Лишь к вечеру, усталые, в нашлепках грязи, под легким хмельком от выпитой для сугрева водки, разомлевшие после сытного обеда в хуторе Вертячем, вернулись Жарков и Бородин к машине, чтобы уже на колесах отправиться на поиски злополучной попутчицы, если уж пешие хождения ни к чему не привели. Как вдруг оба увидели на заднем сиденье скорчившуюся хмурую Великанову. Лицо ее было в размазанной грязи; берет сполз на одно ушко, тогда как другое яростно розовело, нажженное ветром; резиновые боты в засохшем красноземе уже напоминали глиняные горшки; от макинтоша и от развеянных волос тянуло дымной горчинкой костров…

— Где изволили странствовать? — не без язвительности спросил Жарков, усаживаясь рядом.

Великанова молча взглянула на него, но в глазах ее плясали огоньки — предвестники бедовой вспышки, которую, собственно, и хотелось вызвать Жаркову.

— Ну, что же вы молчите? — подзадоривал он. — Говорите: довольны или недовольны остались прогулкой?

И вот тогда в инженере-конструкторе Великановой сразу пробудилась прежняя Анка: глаза ее сузились, ноздри раскрылились, и вся она выпрямилась, как от удара, и напряглась, готовая тоже нанести удар.

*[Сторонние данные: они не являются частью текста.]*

-- ==== Sys2Proof/Machine/Control.lean ====
section
/-! DEFINITION. Control in SB: branches, HALT, TRAP and TRET, system and format registers, self-test and margining (rules
R245 to R247, R253 to R262, R363, R405 to R408). -/

namespace Sys2Proof.Machine

/-! ### Branches (rule R245) -/

/-- A branch is taken: its target issues after the two delay bundles (rule R246). -/
def takeBranch (target : Core → CodeAddr) (s : State) : State :=
  s.act (fun c => { c with ctl := { c.ctl with taken := some (target c) } })

/-- The return address: the third bundle after the branch in sequential decoding. -/
def returnAddress (c : Core) : Word := (c.seq 3 c.ctl.pc).setWidth 64

/-- Relative branch with two delay bundles (rule R245). -/
def execBr (o : BOps) (s : State) : Out :=
  issue (.br o) o.g (takeBranch (fun c => c.ctl.pc + (o.off.setWidth 18 <<< 2))) s

/-- Relative branch that writes the return address (rule R245). -/
def execBrL (o : BlOps) (s : State) : Out :=
  issue (.brL o) o.g (fun s => takeBranch (fun c => c.ctl.pc + (o.off.signExtend 18 <<< 2))
    (putS .sb 0x81 1 o.d (returnAddress s.core) s)) s

/-- Indirect branch to the address in a register (rule R245). -/
def execBrInd (o : R1aOps) (s : State) : Out :=
  issue (.brInd o) o.g (takeBranch (fun c => (c.rs o.a).setWidth 18 &&& 0x3FFFC)) s

/-! ### HALT, TRAP and TRET -/

/-- The core has arrived at its barrier on this cycle (rules R167, R168): the latest arrival of its context moves. -/
def State.arrive (s : State) : State :=
  let s1 := s.act (fun c => { c with aux := { c.aux with
    arrived := some ((c.sys.phnum.extractLsb' 0 32).toNat, s.cycle) } })
  match s1.ctxOf s1.core.idx with
  | some (p, _) => s1.onCtx p (fun x => { x with lastArrival := Nat.max x.lastArrival s.cycle })
  | none => s1

/-- The core arrives by PHASE.END: with a link instruction that has not ended its barrier is not safe (rule R342; log entry 110). -/
def State.arriveCalm (s : State) : State :=
  let linked := s.links.any (fun l => l.core == s.core.idx)
  s.arrive.act (fun c => { c with aux := { c.aux with safe := c.aux.safe && !linked } })

/-- The core posts its trigger, once in a launch (rules R153, R320): it waits for the cards released on earlier cycles, those among them
that have ended and whose writes are still on their way. -/
def State.postTrigger (s : State) : State :=
  match s.core.aux.trigger with
  | some _ => s
  | none =>
    let ids := (s.cards.filter (fun c => c.core == s.core.idx && decide (c.released < s.cycle))).map (·.id)
      ++ ((s.late.filter (fun w => w.core == s.core.idx)).map (·.card)).eraseDups
    s.act (fun c => { c with aux := { c.aux with trigger := some ids } })

/-- HALT (rules R253, R363): no later bundle issues and pending redirects go; what is in flight takes effect on its
cycles. In trap mode trap mode ends, the flight records of the context count on from the next fabric cycle, and pending
causes are discarded. -/
def haltCore (c : Core) : Core :=
  let c1 := { c with ctl := { c.ctl with mode := .halted, redirects := [], redo := 0, taken := none, skip := none } }
  if !c.inTrap then c1
  else
    let t := { c1.trap with
      tcause := c1.trap.tcause &&& ~~~(1#64 <<< 63), pend := [], nanPend := none, shadow := none, returning := false }
    match c.trap.shadow with
    | none => { c1 with trap := t }
    | some sh =>
      { c1 with
        trap := t
        ctl := { c1.ctl with
          lands := c1.ctl.lands ++ sh.lands.map (fun l => { l with
            due := l.due - sh.base + c.ctl.cc + 1, issued := l.issued + c.ctl.cc + 1 - sh.base })
          claims := c1.ctl.claims ++ sh.claims.map (fun l => { l with
            due := l.due - sh.base + c.ctl.cc + 1, issued := l.issued + c.ctl.cc + 1 - sh.base }) } }

/-- HALT arrives at every open and later barrier, posts the trigger and closes the accounting counts (rules R153, R168,
R253, R416). -/
def haltEffect (s : State) : State :=
  (s.arrive.postTrigger).act (fun c => (haltCore c).acctHalt s.arr s.cycle s.loom)

/-- Stop issuing until the next bind (rule R253). -/
def execHalt (o : ZOps) (s : State) : Out := issue (.halt o) o.g haltEffect s

/-- Take a breakpoint trap with a code after the bundle issues (rule R254). -/
def execTrap (o : TOps) (s : State) : Out :=
  issue (.trap o) o.g (fun s => s.pending (s.core.cause 0x06 0 1 (o.code.setWidth 64))) s

/-- Leave trap mode once the handler's events have landed (rules R255, R362). -/
def tretEffect (s : State) : State :=
  s.act (fun c => { c with
    trap := { c.trap with returning := true }
    ctl := { c.ctl with redirects := [], taken := none, skip := none } })

/-- TRET (rule R255); outside trap mode its bundle is refused before it issues. -/
def execTret (o : ZOps) (s : State) : Out := issue (.tret o) o.g tretEffect s

/-! ### System and format registers -/

/-- SYS.RD reads a register as it stands on the issue cycle and clears its RC fields (rule R256). -/
def sysRdEffect (o : SyrOps) (s : State) : State :=
  let x := s.core.ctl.rdLatch.getD (s.core.sysReadNow s.arr o.n)
  (putS .sb 0x90 2 o.d x s).act (·.sysClear o.n)

/-- Read a system register, clearing its RC fields (rule R256). -/
def execSysRd (o : SyrOps) (s : State) : Out := issue (.sysRd o) o.g (sysRdEffect o) s

/-- Write a system register under the field access rules (rule R257). -/
def execSysWr (o : SywOps) (s : State) : Out :=
  issue (.sysWr o) o.g (fun s => s.act (fun c => c.land .sb 0x91 1 (.sysw o.n (c.rs o.a)))) s

/-- Write a format register, bits [31:27] and [5:3] stored as 0 (rule R258). -/
def execFmtWr (o : FwOps) (s : State) : Out :=
  issue (.fmtWr o) o.g (fun s => s.act (fun c =>
    c.land .sb 0x92 1 (.fmt o.f ((c.rs o.a).setWidth 32 &&& 0x07FFFFC7)))) s

/-! ### Self-test and margining -/

/-- The longest a self-test of a target lasts, in core cycles (rule R405). -/
def bistBound (target unit : Nat) : Nat :=
  match target with
  | 1 => if unit < 8 then 180288 else 90176
  | 2 => 45120
  | 3 => 2112
  | _ => 4160

/-- A hold of an even length of at least 2 and at most about `n`, a free pick. -/
def State.holdFree (s : State) (k : HoldKind) (n : Nat) : State :=
  s.drawn.holdAfter k (2 + 2 * s.free (n / 2))

/-- SYS.BIST starts the test and holds the core until it ends (rules R259, R260, R405). -/
def bistEffect (o : R2Ops) (s : State) : State :=
  let a := s.core.rs o.a
  s.holdFree (.bist (bits a 7 0) (bits a 15 8) (s.core.rs o.b)) (bistBound (bits a 7 0) (bits a 15 8))

/-- Start a self-test of a unit, an IMEM quarter, the array or a router port (rule R260). -/
def execSysBist (o : R2Ops) (s : State) : Out := issue (.sysBist o) o.g (bistEffect o) s

/-- MARG.V sets the region's offset and holds the core until the regulator has settled (rule R261). -/
def margVEffect (o : R2Ops) (s : State) : State :=
  let r := bits (s.core.rs o.a) 3 0
  let off := (s.core.rs o.b).toInt
  let s1 := s.putRegion r { s.region r with voff := off }
  s1.holdFree (.margV r off) (2 ^ 32)

/-- Set a region's voltage margin offset and hold until it settles (rule R261). -/
def execMargV (o : R2Ops) (s : State) : Out := issue (.margV o) o.g (margVEffect o) s

/-- MARG.L sweeps the eye of a receiver and holds the core until the sweep ends (rule R262). -/
def margLEffect (o : R2Ops) (s : State) : State :=
  let a := s.core.rs o.a
  s.holdFree (.margL (bits a 7 0) (bits a 9 8) (bits (s.core.rs o.b) 5 0)) (2 ^ 52)

/-- Sweep the eye of a weft or Uller receiver (rule R262). -/
def execMargL (o : R2Ops) (s : State) : Out := issue (.margL o) o.g (margLEffect o) s

end Sys2Proof.Machine
end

— О каком довольстве может идти речь? — заговорила она звенящим молодым голосом. — Здесь, под Вертячим, работает, кажется, двадцать тысяч человек. Это же население целого города! Но у людей нет ничегошеньки: ни подходящего жилья, ни кипяченой воды, ни хлеба, ни горячего приварка. Я уже не говорю о медицинском обслуживании и почтовой связи. В общем, людей уподобили слепым кротам: дескать, сейчас война, ройте землю и ни о каких элементарных благах не помышляйте!.. Но это же бесчеловечно! Неужели война должна заставлять нас быть жестокими к своим же людям? Или мы просто хотим собственное головотяпство оправдать трудностями военного времени?..

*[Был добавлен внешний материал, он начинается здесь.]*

/-- A slip of a reticle (rule R85): a loss when an exchange phase of its partition overlapped the window since the round before,
or when δ is 4,096 or more, which no repair of rule R84 mends. What a round shows is the whole slip: an earlier finding is overtaken. -/
def slipped (s : State) (r : Nat) (d : Int) : State :=
  let big := decide (4096 ≤ d.natAbs)
  let x := s.ret r
  let y := if big then { x with realign := some d, repair := none, loomst := x.loomst &&& ~~~1 }
    else { x with repair := some d, realign := none, loomst := x.loomst ||| 1 }
  match s.ctxOf (1024 * r) with
  | none => s.putRet r y
  | some (p, _) =>
    if big || s.exchangedIn p x.before x.opened then
      (s.putRet r { y with loomst := y.loomst ||| 2 }).addLoss p 0x0B 0xFFFF 0 (r * 2 ^ 24 + sat16 d)
    else s.putRet r y

/-- The latest round of a reticle is over, and what its samples showed is classified (rule R83). -/
def classifyRound (s : State) (r : Nat) : State :=
  let x := s.ret r
  if x.deltas.isEmpty then s
  else
    let ds := x.deltas.filterMap (fun e => e.2.map (fun d => (e.1, d)))
    let nz := (ds.filter (fun d => d.2 != 0)).map (·.1)
    let mask := fun (l : List Nat) => BitVec.ofNat 4 (l.foldl (fun m i => m ||| 2 ^ i) 0)
    let (fix, nbr) := classify ds (bits x.loomst 15 12)
    let twice := mask nz &&& x.nonzero
    let st := x.loomst ||| (twice.setWidth 64 <<< 20) ||| ((mask nbr).setWidth 64 <<< 16)
    let s1 := s.putRet r { x with round := none, deltas := [], nonzero := mask nz, loomst := st }
    match fix with
    | some d => s1.slipped r d
    | none => s1

/-- A reticle takes part with a sample: its copy and the selvedge do, and a sample of an extra round counts only where the reticle is
in that round (rules R82, R85; log entries 12 and 84). -/
def takesSample (s : State) (m : Sample) : Bool :=
  let x := s.ret m.ret
  x.loomOn && (s.alignSels m.ret).contains m.sel
    && (m.count.toNat % 65536 == 0 || x.aln || x.round.any (fun n => n.toNat % 65536 != 0))

/-- What a sample gives joins its round, which the first sample begins; a second one over the same selvedge belongs to the next round
(log entry 12). -/
def joinRound (s : State) (r sel : Nat) (d : Option Int) : State :=
  let s1 := if (s.ret r).deltas.any (fun e => e.1 == sel) then s.classifyRound r else s
  let x := s1.ret r
  let y := if x.deltas.isEmpty then { x with before := x.opened, opened := s.cycle - s.selDelay r sel } else x
  s1.putRet r { y with deltas := y.deltas ++ [(sel, d)] }

/-- A sample arrives (rule R82): δ is the own count on this cycle less the sample's count and SELDLY; a bad sample is counted and
gives none. -/
def sampleArrives (s : State) (m : Sample) : State :=
  if !s.takesSample m then s
  else if s.badSamples.contains (m.ret, m.sel) then
    let x := s.ret m.ret
    (({ s with badSamples := s.badSamples.erase (m.ret, m.sel) }).putRet m.ret { x with loomst := countIn x.loomst 31 24 1 }).joinRound
      m.ret m.sel none
  else s.joinRound m.ret m.sel
    (some (s.loomOf m.ret - (m.count + BitVec.ofNat 64 (s.selDelay m.ret m.sel))).toInt)

/-- The samples that arrive on this cycle. -/
def settleSamples (s : State) : State :=
  (s.samples.filter (fun m => decide (m.arrive ≤ s.cycle))).foldl sampleArrives
    { s with samples := s.samples.filter (fun m => decide (s.cycle < m.arrive)) }

/-- A reticle opens a round on this cycle: one that the count brings, or the extra round of GCLK.ALN (rules R82, R85). -/
def opensRound (s : State) (r : Nat) : Bool :=
  let n := (s.loomOf r).toNat
  n % 65536 == 0 || ((s.ret r).aln && n % 4096 == 0)

/-- The selvedges over which a reticle sends a sample on this cycle: all that take part when it opens a round, and those beyond which
an extra round of this count is asked for or open (log entry 84). -/
def sampleSels (s : State) (r : Nat) : List Nat :=
  let n := s.loomOf r
  if n.toNat % 4096 ≠ 0 then []
  else (s.alignSels r).filter (fun sel => s.opensRound r || (match neighbour r sel with
    | some m => (s.ret m).aln || (s.ret m).round == some n
    | none => false))

/-- The samples of a reticle leave, and with its own count it opens a round. -/
def openRound (s : State) (r : Nat) : State :=
  let n := s.loomOf r
  let sent : List Sample := (s.sampleSels r).filterMap (fun (sel : Nat) => (neighbour r sel).map (fun (m : Nat) =>
    { ret := m, sel := (sel + 2) % 4, arrive := s.cycle + crossing r sel, count := n }))
  let s1 := { s with samples := s.samples ++ sent }
  if !s.opensRound r then s1
  else s1.putRet r { s1.ret r with round := some n, aln := false }

/-- A reticle sends samples or opens a round on this cycle. -/
def roundDue (s : State) (r : Nat) : Bool :=
  (s.ret r).loomOn && !(s.ret r).held && (s.opensRound r || !(s.sampleSels r).isEmpty)

/-- The latest round of a reticle is over: every selvedge that takes part has given a sample, or half the time to the next round has
passed (log entry 12). -/
def roundOver (s : State) (r : Nat) : Bool :=
  let x := s.ret r
  !x.deltas.isEmpty && ((s.alignSels r).all (fun sel => x.deltas.any (fun e => e.1 == sel)) || decide (x.opened + 32768 ≤ s.cycle))

/-- LOOM_SAMPLE_ROUND at a reticle: with `m` 0 its samples leave, with 1 the samples of its round are classified. -/
def sampleRound (s : State) (r m : Nat) : State :=
  if m = 0 then (if s.roundDue r then s.openRound r else s)
  else if s.roundOver r then s.classifyRound r else s

/-- The partition of a reticle lets a pending repair be applied now: it is not running, or its barrier has its last arrival and
has not completed (rule R84). -/
def repairTime (s : State) (r : Nat) : Bool :=
  match s.ctxOf (1024 * r) with
  | some (p, x) =>
    (match x.stage with
      | .running => x.xphase.isNone && s.allArrived p && !s.allHalted p
      | .starting => false
      | _ => true)
  | none => true

/-- LOOM_REPAIR: a pending repair is applied (rule R84): the copy jumps forward, or stands still. -/
def loomRepair (s : State) (r : Nat) : State :=
  let x := s.ret r
  match x.repair with
  | none => s
  | some d =>
    if !s.repairTime r then s
    else
      let st := countIn (setBits (setBits x.loomst 0 0 0) 47 32 (sat16 d)) 63 48 1
      let y := { x with repair := none, nonzero := 0, deltas := [], loomst := st }
      let z := if d < 0 then { y with loomBase := y.loomBase + BitVec.ofInt 64 d } else { y with stall := d.toNat }
      let till := s.cycle + (if d < 0 then 1 else d.toNat)
      let s1 := (List.range 4).foldl (fun (s : State) sel =>
        match neighbour r sel with
        | some n => s.putRet n { s.ret n with
            nonzero := (s.ret n).nonzero &&& ~~~(BitVec.ofNat 4 (2 ^ ((sel + 2) % 4))) }
        | none => s) (s.putRet r z)
      match s1.ctxOf (1024 * r) with
      | some (p, c) =>
        s1.onCtx p (fun y => { y with repairEnd := max c.repairEnd till, x0 := none })
      | none => s1

/-! ### The shuttle plane (rules R86 to R89) -/

/-- A write of SHMAPn (rule R88). -/
def shmapWrite (s : State) (r n : Nat) (w : Word) : State :=
  let x := s.region r
  let m := x.shnext.setIfInBounds n w
  let refused := (List.range 64).any (fun k => 6 ≤ slotClass m k && slotClass m k != 15)
  let manages := (List.range 64).any (fun k => slotClass m k == 5)
  if refused || !manages then s.putRegion r { x with shstat := x.shstat ||| 1 }
  else s.putRegion r { x with shnext := m }

/-- The count that times a region's periods, slots and steps: its first reticle's copy. DESIGN CHOICE: the spec names no copy for a
region (log entry 85). -/
def regionLoom (s : State) (r : Nat) : Word := s.loomOf ((regionReticles r).headD 0)
/-- The loom copy of a region's first reticle has been started. -/
def regionOn (s : State) (r : Nat) : Bool := (s.ret ((regionReticles r).headD 0)).loomOn

/-- An event that is due, or nothing. -/
def due (b : Bool) (i : Instr) (a : Arg) : List (Instr × Arg) := if b then [(i, a)] else []

/-- What the count brings a region on this cycle: a period, and a step (rules R87, R399, R401), also where a repair or a slip has carried
the count past its first cycle. -/
def regionTurns (s : State) (r : Nat) : List (Instr × Arg) :=
  let n := (s.regionLoom r).toNat
  let x := s.region r
  let a := { Arg.none with region := r }
  due (s.regionOn r && x.period != some (n / 4096)) .shuttlePeriodStart a
    ++ due (s.regionOn r && x.step != some (n / 320)) .activityStep a

/-- A copy of the count has been started on this cycle: what its count brings its region and itself is still due (rules R82, R87,
R384). -/
def loomStarted (s : State) (r : Nat) : State :=
  let g := regionOfReticle r
  let evs := (if (regionReticles g).headD 0 = r then s.regionTurns g else [])
    ++ due (s.roundDue r) .loomSampleRound { Arg.none with ret := r }
  { s with agenda := s.agenda ++ evs }

/-- A period begins (rules R87 to R89): PERIODS counts it, and accepted maps take effect. A repair that sets the count back into the
period before begins none. -/
def periodStart (s : State) (r : Nat) : State :=
  let x := s.region r
  let n := (s.regionLoom r).toNat / 4096
  if x.period.any (fun p => decide (n < p)) then s.putRegion r { x with period := some n }
  else s.putRegion r { x with
    shmap := x.shnext, shstat := setBits x.shstat 63 32 ((bits x.shstat 63 32 + 1) % 2 ^ 32), period := some n }

/-- The next block of a flit on its way to the router at (x, y): in x first, then in y (rule R86). -/
def nextBlock (b x y : Nat) : Option Nat :=
  let bx := blockX b
  let by_ := blockY b
  if bx < x then some (blockXY (bx + 1) by_) else if x < bx then some (blockXY (bx - 1) by_)
  else if by_ < y then some (blockXY bx (by_ + 1)) else if y < by_ then some (blockXY bx (by_ - 1))
  else none

/-- The router of the rim port of a region's trace ring. -/
def ringRouter (s : State) (r : Nat) : Nat × Nat :=
  let (x, y, _) := s.rimOf (bits (s.region r).trring 55 12 * 4096) 0
  (x, y)

/-- A slot of the trace class begins on this cycle in the region that holds a block's router (rule R87). -/
def traceSlot (s : State) (b : Nat) : Bool :=
  let r := regionOf (64 * b)
  s.regionOn r && slotClass (s.region r).shmap ((s.regionLoom r).toNat) == 4

/-- The trace flits of a router's queue for one output link, those that are still on their way to it included: the link is named
by the block it leads to, or by none for the rim port (rule R87). -/
def traceQueue (s : State) (b : Nat) (out : Option Nat) : List TraceFlit :=
  (List.range 16).flatMap (fun r =>
    let (x, y) := s.ringRouter r
    (s.region r).flits.filter (fun f => f.block == b && nextBlock b x y == out))

/-- A flit heads its queue: no flit has been there longer (rule R87). -/
def headsQueue (s : State) (f : TraceFlit) (out : Option Nat) : Bool :=
  decide (f.ready ≤ s.cycle) && (s.traceQueue f.block out).all (fun g => decide (f.ready ≤ g.ready))

/-- The shuttle link between neighbouring blocks carries traffic: it crosses no cut selvedge (rule R381). -/
def linkWhole (s : State) (b c : Nat) : Bool :=
  let u := b / 16
  let v := c / 16
  u == v || s.selOk u (if v = u + 1 then 1 else if v + 1 = u then 3 else if u < v then 2 else 0)

/-- The link is free for a trace flit on this cycle: the slot is of its class, and no other flit has taken it (rules R86, R87). -/
def linkFree (s : State) (b : Nat) (out : Option Nat) : Bool := s.traceSlot b && !s.hopped.contains (b, out)

/-- A record leaves its core's queue for its block's router (rules R87, R413), when the router's queue has room. -/
def traceEnter (s : State) (k : Nat) : State :=
  let c := s.coreOf k
  let r := regionOf k
  let (x, y) := s.ringRouter r
  match c.aux.traceQ with
  | [] => s
  | t :: rest =>
    if 4 ≤ (s.traceQueue (blockOf k) (nextBlock (blockOf k) x y)).length then s
    else
      let s1 := s.onCore k (fun c => { c with aux := { c.aux with traceQ := rest } })
      let g := s1.region r
      s1.putRegion r { g with flits := g.flits ++ [{ block := blockOf k, ready := s.cycle + 1, record := t }] }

— Что же ты предлагаешь, Анка? — прервал Жарков для того, чтобы еще больше разгорячить ее.

— Да разве ж вам неясно? Шлите сюда полевые кухни, походные пекарни, организуйте здравпункты, открывайте парикмахерские, бани. И народ, поверьте, взбодрится, дело пойдет веселее. А так — что за жизнь, что за работа! Ночуют строители в овечьих кошарах, в стогах сена — где придется. И мерзнут, кашляют, начальство клянут почем зря.

Жарков приударил ладонью о ладонь, поощряюще заметил:

— Эге-е, а ты находилась, нагляделась на беспорядки! Вижу: они тебя взволновали, просто даже взбесили. Так вот и возьмись выкорчевывать их! А партийное благословение тебе будет.

— Одного благословения мало.

— Но в принципе ты согласна быть парторгом обкома на этом участке обвода?

— Необходимость подсказывает согласие. Только учтите: с пустыми руками сюда не поеду! Пусть-ка товарищ Бородин прежде вдоволь наготовит печурок-времянок, лопат, скоб, ломиков… Наберется их на десяток машин, вот тогда я вместе со всем этим добром и явлюсь к народу.

— Предложение дельное. — Жарков, явно довольный, начал потирать ладони. — Считай, что мы приняли твои условия, товарищ парторг.

Он скосил на Анку повеселевшие глаза… и вдруг ему захотелось пригладить ее развеянные волосы, смахнуть со щек подсохшую грязь, пожать руку дружески-крепко, как когда-то в давность давнюю — в те незабвенные годы комсомольской юности.